About This Blog

This blog was originally started as a thread on the forum pages of an animal rescue site. Now it's here!

The articles you find in here are purely for entertainment (yours and mine) and (with one or two exceptions) are all tongue-in-cheek chronicles of the World (my bit, anyway) as I see it.
No disrespect is intended towards anyone unless I make a mistake and make it too obvious.

I hope you enjoy my offerings. Feedback and comments of any kind are welcome.


Wednesday 18 April 2012

Americans: My first encounter (Yesssss! Again! Sorry!)

It's space filler I'm afraid.  Been at work since 8 am and arrived home at 4 pm.  It's now 4.30 pm and I'm about to go back to work until approx 10 pm tonight.

Hope you enjoy it (again) this time around.


Americans: My first encounter

I now have three delightful ladies from  across the pond that follow my blog.

Thank you ladies, I am extremely grateful!

To honour these ladies I would like to take you on a short journey back in time to the early 80's.  1981 to be precise.  In addition to this mini-time travel miracle, I intend to carry you all to the European mainland.  Our destination today is the town of Butzbach in Germany.

Butzbach lies a little north of Frankfurt Am Main and Wiesbaden and was (maybe still is) in 1981 an American garrison town.

Before I continue, let me tell you that from 1976 to 1986 I was in the British army stationed in the Paderborn / Detmold area of Nordrhein West Fallen (further north).  I wasn't a particularly good  soldier, but I looked good in green!

Anyway, Butzbach was where my unit (I was a lance corporal at the time) would spend their annual training camp.  1981 was my first time and I wasn't looking forward to marching around the countryside with a bulky SLR-rifle (none of those nice new ones they have now) and ten times my own body weight in equipment (only slightly exaggerated) or leaping over the American assault courses (which I had been told were longer and harder than ours).

Our camp site was one of the lesser used rifle and small arms ranges about one mile or so outside of town and our first day on site was spent settling in; digging deep holes to use as loo's (no danger of leaving the seat up on a box with a hole in it Jamie), stowing away weapons and equipment and generally being kept busy by officers and senior NCO's shouting a lot.

Now I won't bore you with all the details of ev'rything we did as regards to manoeuvres, etc., it suffices to say that things, in true military fashion, did not go smoothly.

On day two I managed to sprained my ankle.
On day three both of our cooks went down with gastroenteritis.
On day four I was promoted to part-cook with all the associated duties.
 
Ok, so now you know that we had been there for four days already and still no sign of Americans, but don't worry ... they are about to make an entrance.

Having become "the cook", my first duty was to take a land rover and water bowser to the nearby base and  fill it up.

First of all there were the very severe looking security detail at the main gate ... they called me 'sir' and made a series of hand gestures which meant nothing to me.  When I didn't drive through the gates, one of them came back to the window and whispered (as he made a hand gesture again) "That means get yer ass on in their son".
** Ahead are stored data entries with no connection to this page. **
def execChipHaltWrite (value : Word) (node agent : Nat) (s : State) : Host.Outcome State Fault Refusal :=
  .next (whenUp .mgmt (chipHaltWrite value node agent) s)

/-- The work in progress of a halting group has ended (R436). -/
def State.groupDrained (s : State) (g : Nat) : Bool :=
  if g = 0 then !s.vme.bbsy && !(match s.vin.cyc with | some c => c.held | none => false) && s.vme.pwq.isEmpty && s.vin.ipwq.isEmpty
  else if g = 1 then
    s.ord.wc.isEmpty && s.drv.drv.all (fun e => match e.2.exec with | some x => x.task.opcode != 0x14 | none => true)
  else if g = 2 then decide (s.openCount = 0)
  else if g = 4 then s.pwr.ports.all (fun p => p.ops.isEmpty)
  else true

/-- HALT_DRAINED: HALTED of group `g` sets. -/
def haltDrained (g : Nat) (s : State) : State :=
  if g < 7 ∧ s.halting g = true ∧ s.groupDrained g = true ∧ s.halted g = false then
    s.wr F.CHIP_HALTED_HALTED (s.rd F.CHIP_HALTED_HALTED + 2 ^ g)
  else s

def execHaltDrained (group : Nat) (s : State) : Host.Outcome State Fault Refusal := .next (whenUp .mgmt (haltDrained group) s)

end Sys2Proof.Machine
end

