/-! ### Fetched descriptors (R206, R207, R365) -/

/-- The DESC task of a fetched descriptor, with its stamp (R120). It is held here for the stamp when the descriptor executes here and
is well formed (R212). -/
def State.fetchedTask (s : State) (ring index addr : Nat) (desc : List Byte) : Task :=
  let t := s.descTask 1 ring ring index addr desc (s.bit (F.HST_CR_CTL_ORD ring))
  let no := s.flt.safe && dClass desc == 0 && !safeExempt (dOp desc) (dAddr desc)
  { t with refused := no, pass := no || s.executesAway t || descBad desc }

/-- A descriptor becomes a task (R207); an unordered ring keeps the order of its barriers (R144). -/
def State.takeDesc (s : State) (ring index addr : Nat) (desc : List Byte) : State :=
  let t := s.fetchedTask ring index addr desc
  let s := if t.ord || t.malformed then s
    else s.setRingOpen ring (s.ringOpen ring ++ [(index, decide (dOp desc = 0x13 ∨ dOp desc = 0x14))])
  s.takeIn t

/-- DESC_FETCH_DONE: the oldest fetch of a ring has been answered. -/
def descFetchDone (ring : Nat) (s : State) : State :=
  match s.fetchesOf ring with
  | [] => s
  | f :: rest =>
    match f.answer with
    | none => s
    | some (st, bs) =>
      if performed st then
        let s := s.setFetches ring rest
        let s := (s.bumpN K.HST_CNT_DESC f.count).wr (F.HST_CR_CI_CI ring) ((s.rd (F.HST_CR_CI_CI ring) + f.count) % 2 ^ 32)
        let s := s.shadowRing ring
        (List.range f.count).foldl (fun (s : State) j =>
          s.takeDesc ring ((f.index + j) % 2 ^ 32) (f.addr + 64 * j) (slice bs (64 * j) 64)) s
      else ((s.setFetches ring []).raise Code.HST_FETCH_ERR Src.fetcher [ring, f.index, st]).ringStop ring

def execDescFetchDone (ring : Nat) (s : State) : Host.Outcome State Fault Refusal :=
  .next (whenUp .host (fun s => if ring < 256 then descFetchDone ring s else s) s)

/-! ### Rings the device writes (R215, R217) -/

/-- CQ_SPACE_FREE: entries of completion ring `ring` that waited are written. -/
def execCqSpaceFree (ring : Nat) (s : State) : Host.Outcome State Fault Refusal :=
  .next (whenUp .host (fun s => if ring < 256 then s.pumpRing ring else s) s)

/-- MSIX_COAL_EXPIRY: a deferred signal is sent, and starts an interval of its own. -/
def msixCoalExpiry (ring : Nat) (s : State) : State :=
  match s.host.coal.find? (fun x => x.1 == ring) with
  | none => s
  | some x =>
    let rest := s.host.coal.filter (fun y => y.1 != ring)
    if x.2 then
      let s := { s with host := { s.host with coal := rest ++ [(ring, false)] } }
      s.msixSignal (s.rd (F.HST_CQ_CTL_MSIX_VEC ring))
    else { s with host := { s.host with coal := rest } }

def execMsixCoalExpiry (ring : Nat) (s : State) : Host.Outcome State Fault Refusal := .next (whenUp .host (msixCoalExpiry ring) s)

/-! ### The endpoint's BARs (R222, R223) -/

/-- The endpoint takes memory requests: link up, in D0 (R221). -/
def State.pcieOpen (s : State) : Bool := s.pcieUp && !s.host.d3
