-- ==== Sys2Proof/Machine/Service.lean ====
section
/-! DEFINITION. The service monitor and the analogue test buses (R444 to R453). -/

namespace Sys2Proof.Machine

/-! ### Reply lines (R447) -/

/-- The three conditions a status line tells of, in order. -/
def State.svcStatus (s : State) : List String :=
  (if s.bit F.FLT_CHIP_STAT_REC_FAIL then ["!REC FAIL"] else []) ++ (if s.flt.safe then ["!SAFE"] else []) ++
    (if s.stage = 7 then ["!BOOT FAIL"] else [])

/-- One line. -/
def State.svcLine (s : State) (ws : List SvcTok) : State := s.emit (.svcLine ws)

/-- Status lines and the prompt. -/
def State.svcPrompt (s : State) : State :=
  (s.svcStatus.foldl (fun (s : State) t => s.svcLine [.text t]) s).emit .svcPrompt

/-- The monitor's greeting at each release of the MGMT domain from reset (R445). -/
def State.svcGreet (s : State) : State := (s.svcLine [.text "NB-9416 ID 0x1941656F"]).svcPrompt

/-- A field's value in as many digits as it needs. -/
def State.svcField (s : State) (f : Fld) : SvcTok := .hex ((f.hi - f.lo + 4) / 4) (bitsOf (s.view f.key) f.hi f.lo)

/-- The value of a register as an ordinary read shows it, without clearing or latching (R449). -/
def State.svcReg (s : State) (k : Nat) : SvcTok :=
  let wo := match regAt (keyOff k) with | some r => r.accMask .wo | none => 0
  .hex 8 (s.view k &&& ~~~wo).toNat

/-- Agent of the monitor's accesses (R449). -/
def State.svcAgent (s : State) : Nat := s.rd F.SVC_CTL_AGENT

/-! ### Command lines (R446, R450) -/

/-- Character codes of a word. -/
def codes (w : List Char) : List Nat := w.map Char.toNat

/-- Lower case (R446). -/
def lowerCase (c : Nat) : Nat := if 65 ≤ c ∧ c ≤ 90 then c + 32 else c

/-- Words of a line, parted by spaces. -/
def splitWords : List Nat → List Nat → List (List Nat)
  | [], w => if w = [] then [] else [w]
  | c :: cs, w => if c = 32 then (if w = [] then splitWords cs [] else w :: splitWords cs []) else splitWords cs (w ++ [c])

/-- A hexadecimal digit. -/
def hexValue (c : Nat) : Option Nat :=
  if 48 ≤ c ∧ c ≤ 57 then some (c - 48) else if 97 ≤ c ∧ c ≤ 102 then some (c - 87) else none

/-- A hexadecimal number from its digits. -/
def hexDigits : List Nat → Nat → Option Nat
  | [], n => some n
  | c :: cs, n => match hexValue c with | some d => hexDigits cs (16 * n + d) | none => none

/-- An argument: hexadecimal, with or without 0x. -/
def hexArg (w : List Nat) : Option Nat :=
  match w with
  | 48 :: 120 :: c :: cs => hexDigits (c :: cs) 0
  | c :: cs => hexDigits (c :: cs) 0
  | [] => none

/-- What a line asks for. -/
inductive SvcParse where
  | run (c : MonCmd)
  | syntaxErr
  | rangeErr
  deriving DecidableEq, Repr

/-- A command where its arguments are in range. -/
def inRange (ok : Bool) (c : MonCmd) : SvcParse := if ok then .run c else .rangeErr

/-- Arguments read as numbers; none where one is no number. -/
def hexArgs : List (List Nat) → Option (List Nat)
  | [] => some []
  | w :: ws => match hexArg w, hexArgs ws with
    | some n, some ns => some (n :: ns)
    | _, _ => none
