-- ==== Sys2Proof/Certificates/Slice0/Obligations.lean ====
section
/-! DEFINITION. The statements for the provers: first the machine as a whole, then unit by unit in the order of the manual's chapters.

A statement gives the state a command leaves, or names what it writes together with the units (`Only`) and the registers (`RegsBut`)
outside which nothing changes. Rules in brackets are those the clauses follow; a clause says its case and no more of the rule. -/

open Sys2Proof Sys2Proof.Machine

/-- A step takes the command at the front of the queue and runs it with the queue's rest; on an empty queue the block idles, which is
the model's choice (log entry 7). -/
def Obligations.StepRunsTheFrontCommand : Prop :=
  ∀ s : State, (∀ c rest, s.pending = c :: rest → step s = exec c { s with pending := rest }) ∧ (s.pending = [] → step s = .next s)

/-- No command touches the queue of waiting commands, and every command goes on in every state but the three that R454 allows only
while RESET_N is held low. -/
def Obligations.CommandsGoOnAndLeaveTheQueue : Prop :=
  ∀ (i : Instr) (s : State),
    (Sys2Proof.Machine.Instr.testDrive i = false ∨ s.boot.held.contains 2 = true → ∃ t, exec i s = .next t) ∧
    (∀ t, exec i s = .next t → t.pending = s.pending)

/-- Every step keeps the memories of the node in their one canonical form: the two banks of the set-up space (R3, R438), the DDR4
and the recorder's MRAM. -/
def Obligations.StepKeepsTheMemoriesCanonical : Prop :=
  ∀ s t : State, s.Inv → step s = .next t → t.Inv

/-- After reset the memories are canonical, nothing waits, no key is set (the model's choice, log entry 1) and the registers hold the
values of the register map's Reset column (R10). -/
def Obligations.ResetLeavesTheMapsValues : Prop :=
  State.reset.Inv ∧ State.reset.pending = [] ∧ State.reset.boot.otpKeySet = false ∧
    (∀ k, State.reset.reg k = resetWord k) ∧
    State.reset.reg K.TST_IDCODE = 0x1941656F#32 ∧ State.reset.reg K.LNK_RETRY = 0x08320014#32 ∧
    State.reset.reg K.VME_TIMEOUT = 0x00640100#32 ∧ State.reset.rd F.TWN_LEASE_LEASE_MS = 0x032 ∧
    State.reset.rd F.TWN_LEASE_GUARD_MS = 0x00A ∧ State.reset.rd F.TWN_LEASE_BEACON_MS = 0x05 ∧ State.reset.reg K.FLT_SEV_SEL = 0 ∧
    State.reset.rd F.CAD_CTL_SOURCE = 0 ∧ State.reset.bit F.CAD_CTL_RETURN_EN = true ∧ State.reset.rd F.CAD_CTL_AGENT = 0xFD ∧
    State.reset.bit F.PWR_CTL_EN = false ∧ State.reset.bit F.PWR_CTL_FAST_EN = true

/-- Once the recorder's key is programmed no step changes it, whatever the command (R396, R455). -/
def Obligations.NoStepChangesTheRecordersKey : Prop :=
  ∀ s t : State, step s = .next t → s.boot.otpKeySet = true → t.boot.otpKeySet = true ∧ t.boot.otpKey = s.boot.otpKey

/-- The device asks for, takes, keeps and gives up the VME bus (R72, R73, R76), and as system controller grants it, clears it and
drives SYSRESET* (R81). -/
def Obligations.VmeBusIsArbitrated : Prop :=
  ∀ s : State, s.up .edge = true →
    (∀ level d j x rest, s.vme.br = true → level = s.rd F.VME_CTL_BR_LEVEL → s.vme.owner = none → s.vme.waiting = [.drover d] →
      s.onlyQueue = false → s.jobHeld d = false → s.job d = some j → j.kind = .read → j.xfers = x :: rest →
      s.bit F.VME_CTL_BURST_DIS = false → x.kind ≠ .e2vme → x.kind ≠ .e2sst → ∃ t, exec (.vmeBusGrant level) s = .next t ∧
      t.vme = { s.vme with bbsy := true, since := s.ticks, br := false, fairWait := false, owner := some (.drover d), lastOwner := none,
                           waiting := [], strobed := true } ∧
      (let a := x.addr + j.beatsDone * x.beat
       t.out = .vmeCycle (amOf j.lens.am x.kind).1 (amOf j.lens.am x.kind).2 a false (cyclePins a x.beat) [] :: s.out) ∧
      s.Only t [.vme, .out]) ∧
    (∀ level, s.vme.br = false ∨ level ≠ s.rd F.VME_CTL_BR_LEVEL ∨ s.vme.waiting = [] →
      exec (.vmeBusGrant level) s = .next { s with out := .vmeGrantOut level :: s.out }) ∧
    (∀ level on, s.vme.owner.isSome = true ∨ s.vme.bbsy = false →
      exec (.vmeBrOther level on) s = .next { s with vme := { s.vme with brOther := setAt s.vme.brOther level on } }) ∧
    (∀ level, level < s.vme.brOther.length → s.vme.owner = none → s.vme.bbsy = true → s.vme.bclrIn = false → s.vme.waiting = [] → ∃ t,
      exec (.vmeBrOther level true) s = .next t ∧ t.vme = { s.vme with
        brOther := setAt s.vme.brOther level true, bbsy := false, lastOwner := none, strobed := false, bclrOut := false } ∧ s.Only t [.vme, .stat]) ∧
    (s.vme.bbsy = false → exec .vmeBclrIn s = .next s) ∧
    (s.vme.bbsy = true → s.vme.owner.isSome = true → exec .vmeBclrIn s = .next { s with vme := { s.vme with bclrIn := true } }) ∧
    (s.vme.bbsy = true → s.vme.owner = none → s.vme.waiting = [] → ∃ t, exec .vmeBclrIn s = .next t ∧
      t.vme = { s.vme with bbsy := false, lastOwner := none, strobed := false, bclrIn := false, bclrOut := false } ∧ s.Only t [.vme, .stat]) ∧
    (s.vme.fairWait = true → s.vme.br = false → getAt false s.vme.brOther (s.rd F.VME_CTL_BR_LEVEL) = false →
      exec .fairRequest s = .next { s with vme := { s.vme with br := true, fairWait := false } }) ∧
    (s.vme.fairWait = false ∨ getAt false s.vme.brOther (s.rd F.VME_CTL_BR_LEVEL) = true → exec .fairRequest s = .next s) ∧
    (∀ d j e, s.vme.bbsy = false → s.vme.br = true → s.vme.waiting.find? s.mayBegin = some (.drover d) → s.job d = some j →
      j.kind = .read → j.cut = false → s.execOf d = some e → ∃ t y, exec .vmeArbTo s = .next t ∧ t.execOf d = some y ∧
      y.phase = .ended ∧ y.result = some ⟨St.VME_ARB_TIMEOUT, e.done + j.done, []⟩ ∧ .drover d ∉ t.vme.waiting ∧
      t.reg K.VME_CNT_ARB_TO = BitVec.ofNat 32 (satAdd 32 (s.reg K.VME_CNT_ARB_TO).toNat 1) ∧
      (∃ f ∈ t.flt.raised, f.code = Code.VME_ARB_TO ∧ f.src = Src.vmeMaster)) ∧
    (s.vme.bbsy = true ∨ s.vme.br = false → exec .vmeArbTo s = .next s) ∧
    (∀ busy, s.sysOn = false ∨ s.bit F.VME_SYSCTL_ARB_EN = false ∨ busy = true ∨ s.vme.bbsy = true ∨ s.vme.grantOut.isSome = true →
      exec (.vmeArbiterGrant busy) s = .next { s with vme := { s.vme with
        bbsyOther := busy, grantOut := if busy then none else s.vme.grantOut, bclrOut := s.vme.bclrOut && (busy || s.vme.bbsy) } }) ∧
    (∀ l, s.sysOn = true → s.bit F.VME_SYSCTL_ARB_EN = true → s.vme.bbsy = false → s.vme.grantOut = none → s.arbiterPick = some l →
      s.vme.br = false ∨ l ≠ s.rd F.VME_CTL_BR_LEVEL → exec (.vmeArbiterGrant false) s = .next { s with
        vme := { s.vme with bbsyOther := false, lastGrant := l, bclrOut := false, grantOut := some l }
        out := .vmeGrantOut l :: s.out }) ∧
    (s.sysOn = false ∨ s.vme.grantOut = none → exec .vmeGrantTo s = .next s) ∧
    (s.sysOn = true → s.vme.grantOut.isSome = true → s.vme.bbsy = false → s.arbiterPick = none → exec .vmeGrantTo s = .next { s with
      vme := { s.vme with bbsyOther := false, grantOut := none, bclrOut := false } }) ∧
    (∀ held, s.sysOn = true → s.bit F.VME_SYSCTL_BCLR_EN = true → held = true → s.vme.bbsy = false → exec (.arbiterBclr held) s = .next { s with
      vme := { s.vme with grantOut := none, bclrOut := if s.rd F.VME_SYSCTL_ARB_MODE = 0
        then (List.range 4).any (fun l => decide (s.vme.lastGrant < l) && s.requesting l)
        else (List.range 4).any (fun l => decide (l ≠ s.vme.lastGrant) && s.requesting l) } }) ∧
    (∀ held, s.sysOn = false ∨ s.bit F.VME_SYSCTL_BCLR_EN = false ∨ (held = false ∧ s.vme.bbsy = false) →
      exec (.arbiterBclr held) s = .next s) ∧
    (s.sysOn = true → exec .sysrstPulse s = .next { s with vme := { s.vme with sysrstPulse := true }, out := .sysReset true :: s.out }) ∧
    (s.sysOn = false → exec .sysrstPulse s = .next s) ∧
    (s.vme.sysrstPulse = true →
      exec .sysrstPulseEnd s = .next { s with vme := { s.vme with sysrstPulse := false }, out := .sysReset false :: s.out }) ∧
    (s.vme.sysrstPulse = false → exec .sysrstPulseEnd s = .next s)
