theorem State.cycleLost_keep {m : Nat} {s₀ : State} {s : State} (hm : Within 8390801 m) (h : Keep m s₀ s) :
    Keep m s₀ (State.cycleLost s) := by
  unfold State.cycleLost
  iterate 60 try any_goals first
    | with_reducible assumption
    | with_reducible refine State.idleBus_keep (Within.trans rfl hm) ?_
    | split
    | with_reducible refine Keep.setVme ?_ (hm.bit 4 rfl)

theorem State.unwait_keep {m : Nat} {s₀ : State} {s : State} {o : VOwner} (hm : Within 16 m) (h : Keep m s₀ s) :
    Keep m s₀ (State.unwait s o) := by
  unfold State.unwait
  iterate 60 try any_goals first
    | with_reducible assumption
    | with_reducible refine Keep.ite ?_ ?_
    | with_reducible refine Keep.setVme ?_ (hm.bit 4 rfl)

theorem State.setPwq_keep {m : Nat} {s₀ : State} {s : State} {q : List PwqEntry} (hm : Within 17 m) (h : Keep m s₀ s) :
    Keep m s₀ (State.setPwq s q) := by
  unfold State.setPwq
  iterate 60 try any_goals first
    | with_reducible assumption
    | with_reducible refine State.peak_keep (Within.trans rfl hm) ?_
    | with_reducible refine State.wr_keep (Within.trans rfl hm) ?_
    | with_reducible refine Keep.setVme ?_ (hm.bit 4 rfl)

theorem State.startQueue_keep {m : Nat} {s₀ : State} {s : State} (hm : Within 8390801 m) (h : Keep m s₀ s) :
    Keep m s₀ (State.startQueue s) := by
  unfold State.startQueue
  iterate 60 try any_goals first
    | with_reducible assumption
    | with_reducible refine State.requestTenure_keep (Within.trans rfl hm) ?_
    | with_reducible refine Keep.ite ?_ ?_

theorem State.enterQueue_keep {m : Nat} {s₀ : State} {s : State} {j : VJob} (hm : Within 8390801 m) (h : Keep m s₀ s) :
    Keep m s₀ (State.enterQueue s j) := by
  unfold State.enterQueue
  iterate 60 try any_goals first
    | with_reducible assumption
    | with_reducible refine State.lcDrop_keep (Within.trans rfl hm) ?_
    | with_reducible refine State.storeSeen_keep (Within.trans rfl hm) ?_
    | with_reducible refine State.awaitStore_keep (Within.trans rfl hm) ?_
    | with_reducible refine State.startQueue_keep (Within.trans rfl hm) ?_
    | with_reducible refine State.setPwq_keep (Within.trans rfl hm) ?_

theorem State.endEntry_keep {m : Nat} {s₀ : State} {s : State} {status : Nat} (hm : Within 2259 m) (h : Keep m s₀ s) :
    Keep m s₀ (State.endEntry s status) := by
  unfold State.endEntry
  iterate 60 try any_goals first
    | with_reducible assumption
    | with_reducible refine State.setPwq_keep (Within.trans rfl hm) ?_
    | with_reducible refine State.raise_keep (Within.trans rfl hm) ?_
    | with_reducible refine State.bumpN_keep (Within.trans rfl hm) ?_
    | with_reducible refine State.confirm_keep (Within.trans rfl hm) ?_
    | split

theorem State.discardQueue_keep {m : Nat} {s₀ : State} {s : State} (hm : Within 209 m) (h : Keep m s₀ s) :
    Keep m s₀ (State.discardQueue s).2.2 := by
  unfold State.discardQueue
  iterate 60 try any_goals first
    | with_reducible assumption
    | with_reducible refine State.confirmAll_keep (Within.trans rfl hm) ?_
    | with_reducible refine State.unwait_keep (Within.trans rfl hm) ?_
    | with_reducible refine State.setPwq_keep (Within.trans rfl hm) ?_
    | with_reducible refine Keep.foldl (fun x a hx => ?_) _ ?_
    | with_reducible refine Keep.ite ?_ ?_
    | (intro hx)
    | split
    | with_reducible refine Keep.setVme ?_ (hm.bit 4 rfl)

theorem State.storeUnsent_keep {m : Nat} {s₀ : State} {s : State} {k : Nat} (hm : Within 128 m) (h : Keep m s₀ s) :
    Keep m s₀ (State.storeUnsent s k) := by
  unfold State.storeUnsent
  iterate 60 try any_goals first
    | with_reducible assumption
    | with_reducible refine State.setAgent_keep (Within.trans rfl hm) ?_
So much for being called 'sir'!

After a series of wrong turns, I was eventually told to head for the "motor pool" water point so I could fill up.  That high pressure pump they had nearly turned our 3/4 ton bowser on it's side!

As the bowser was filling up, I chatted to a guy (PFC) who's name I forget, and he told me how his "detail" (in the motor pool) works.

Soldier A drives the vehicle into the workshop.
Soldier B checks the work order.
Soldier C positions the vehicle over the service pit.

I laughed my backside off when he told me how they change a tyre.

It's the same as above then ...

Soldier D jacks up the vehicle
Soldier E loosens the wheel nuts
Soldier F removes the wheel

It's then taken to a different work detail to inspect / inflate / dispose of.

To this day, I still don't know if they were being serious or extracting urine, but there was an awful lot of people hanging around the workshop doing very little.

After that, some of the guys went to the PX and said I should come along,  so I did.
I had the biggest hamburger I have ever seen in that place.  The coke I had came in a bucket and appeared to have an iceberg floating in it! And it was dirt cheap!!!  It really put our tatty old NAAFI* to shame.

However, I was somewhat concerned by the level of intelligence displayed by one or two of soldiers I met there. One of them had a penchant for head-butting traffic signs when he walked past them, another (who claimed he had family in Liverpool) thought that any American who had relatives in the U.K. could never visit them otherwise he would be conscripted into the British army!  There were others too, that seemed to be, for want of a better word, simple.   These early experiences of Americans left me thinking that they were all like that.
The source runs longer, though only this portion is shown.